Which leads to the question of the hour. Is RWBY: Grimm Eclipse going to be a campaign game or a fighting game? It can’t seem to make up its mind.

What kind of game is this going to be?

Honestly, either direction could be fantastic.

As a campaign . . .

There would certainly need to be more concrete objectives, preferably given by NPCs or through cutscenes. There needs to be a reason to exterminate, supported by an overarching plot. After the remaining members of Team RWBY are finally implemented, they could essentially create RWBY Volume One: The Video Game, following the events of the first season. Based on their detailed recreation of the Emerald Forest, the designers could do an amazing job bringing Beacon Academy to life and letting fans explore the World of Remnant like never before.

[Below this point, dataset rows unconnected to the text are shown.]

-- ==== Sys2Proof/Machine/Store.lean ====
section
/-! DEFINITION. Machine/Store.lean: sparse stores as lists of (key, value) pairs with strictly rising keys. A store
with a default lists no entry that equals it, so that equal stores are equal lists. -/
namespace Sys2Proof.Machine

/-- A sparse store: pairs of key and value, keys strictly rising. -/
abbrev SMap (α : Type) := List (Nat × α)

variable {α : Type}

/-- The value listed for a key. -/
def SMap.find? : SMap α → Nat → Option α
  | [], _ => none
  | (k, v) :: m, a => if a = k then some v else SMap.find? m a

/-- The value at a key, the default where none is listed. -/
def SMap.get (m : SMap α) (d : α) (a : Nat) : α := (SMap.find? m a).getD d

/-- List `v` at `a`, replacing what is listed there. -/
def SMap.insert : SMap α → Nat → α → SMap α
  | [], a, v => [(a, v)]
  | (k, w) :: m, a, v =>
    if a < k then (a, v) :: (k, w) :: m
    else if a = k then (a, v) :: m
    else (k, w) :: SMap.insert m a v

/-- List nothing at `a`. -/
def SMap.erase (m : SMap α) (a : Nat) : SMap α := m.filter fun p => p.1 ≠ a

/-- Write `v` at `a` in a store whose default is `d`. -/
def SMap.set [DecidableEq α] (m : SMap α) (d : α) (a : Nat) (v : α) : SMap α :=
  if v = d then SMap.erase m a else SMap.insert m a v

/-- Change the value at `a`. -/
def SMap.modify [DecidableEq α] (m : SMap α) (d : α) (a : Nat) (f : α → α) : SMap α :=
  SMap.set m d a (f (SMap.get m d a))

/-- Drop every listed key that satisfies `p`. -/
def SMap.drop (m : SMap α) (p : Nat → Bool) : SMap α := m.filter fun q => !p q.1

/-- Keys rise strictly. -/
def SMap.rising : SMap α → Bool
  | [] => true
  | [_] => true
  | (a, _) :: (b, w) :: m => a < b && SMap.rising ((b, w) :: m)

/-- The canonical form of a store with default `d`. -/
def SMap.wf [DecidableEq α] (m : SMap α) (d : α) : Bool :=
  SMap.rising m && m.all fun p => p.2 ≠ d

end Sys2Proof.Machine
end

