-- ==== Sys2Proof/Syntax.lean ====
section
/-! DEFINITION. Syntax.lean: the commands of the module, one constructor per row of the opcode table, with their operands.
Tile instruction rows name the tile; the instruction word itself is the machine's, delivered by its fetch (log entry 3). -/
namespace Sys2Proof

/-- An engine that holds work of a queue (R286): the placer for a running block, or a hod running a copy. -/
inductive Engine where
  | placer (block : Nat)
  | hod (h : Nat)
deriving DecidableEq, Repr

/-- Stall conditions of an arch (R72) and the skid overflow of R75. -/
inductive StallCond where
  | rowDry | drainFull | throttle | fstep | skidOverflow
deriving DecidableEq, Repr

/-- How far a write on its way gets (R181, R187, R188): all of it is in place; its aligned 8 B unit at an address is; a
store becomes visible on a die before it is performed at PACKAGE scope. -/
inductive Landing where
  | whole
  | unit (addr : Nat)
  | seen (die : Nat)
deriving DecidableEq, Repr

/-- How far which of the writes on their way gets; they are numbered from the oldest. -/
structure Arrival where
  pos : Nat
  how : Landing
deriving DecidableEq, Repr

/-- What a patrol engine does next (R231): the address up to which it reads, and whether that ends its pass. -/
structure ScrubRun where
  upto : Nat
  last : Bool
deriving DecidableEq, Repr

/-- An inbound request (R300): its Requester ID and its offset in BAR2. -/
structure InReq where
  req : Nat
  off : Nat
deriving DecidableEq, Repr

/-- Attributes of an inbound write (R201, R300): its poison bit and Relaxed Ordering. -/
structure TlpAttr where
  ep : Bool
  ro : Bool
deriving DecidableEq, Repr

/-- A flit as a receiver finds it (R336, R339): its direction, its count since the last training or replay, its payload and
its CRC. -/
structure Flit where
  ba : Bool
  count : Nat
  payload : List (BitVec 8)
  crc : BitVec 32
deriving DecidableEq, Repr

/-- An error report (R421): code, severity, reporting unit, cause unit, address, detail, owner tag and queue. -/
structure Report where
  code : Nat
  sev : Nat
  source : Nat
  cause : Nat
  addr : Nat
  detail : Nat
  part : Nat
  queue : Nat
deriving DecidableEq, Repr

/-- A report with the course and the reference tick its event was detected in (R421, R425). -/
structure Detected where
  report : Report
  course : Nat
  time : Nat
deriving DecidableEq, Repr

/-- How a PCI Express completion ends (R308): successful, Unsupported Request, Completer Abort, poisoned data, or failed
IDE integrity. -/
inductive BusStatus where
  | ok | ur | ca | poison | ide
deriving DecidableEq, Repr

/-- What a configuration read asks for, of the fields R293 and R299 give. -/
inductive CfgField where
  | deviceClass | totalVfs | firstVfOffset | vfStride | readBoundary
  | bme | d3 | msixEnable | msixMask | vfEnable | bar2Order | payload | readRequest | completionTimeout | ecrcGen | ecrcCheck
deriving DecidableEq, Repr

/-- A configuration request to a function (R293, R299): a read of a field; another read or a write without effect; or a
write of Bus Master Enable, the power state, MSI-X Enable and Function Mask, VF Enable, the BAR2 size as a power of two, the
payload and read request sizes, the Completion Timeout Value, or ECRC generation and checking. -/
inductive CfgReq where
  | read (f : CfgField)
  | other
  | timeout (v : Nat)
  | ecrc (gen check : Bool)
  | bme (on : Bool)
  | d3 (on : Bool)
  | msix (enable mask : Bool)
  | vfEnable (on : Bool)
  | bar2 (order : Nat)
  | sizes (mps mrrs : Nat)
deriving DecidableEq, Repr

From rwby.wikia.com. Ruby fighting the White Beowolf Boss.Taking a page out of the numerous Harry Potter games, going to class could be just as important and engaging as taking out a white Beowolf. This could expand the RWBY universe, while also regulating the pacing of the plot, with tension surrounding the White Fang and Roman Torchwick growing slowly and subtly rather than all at once.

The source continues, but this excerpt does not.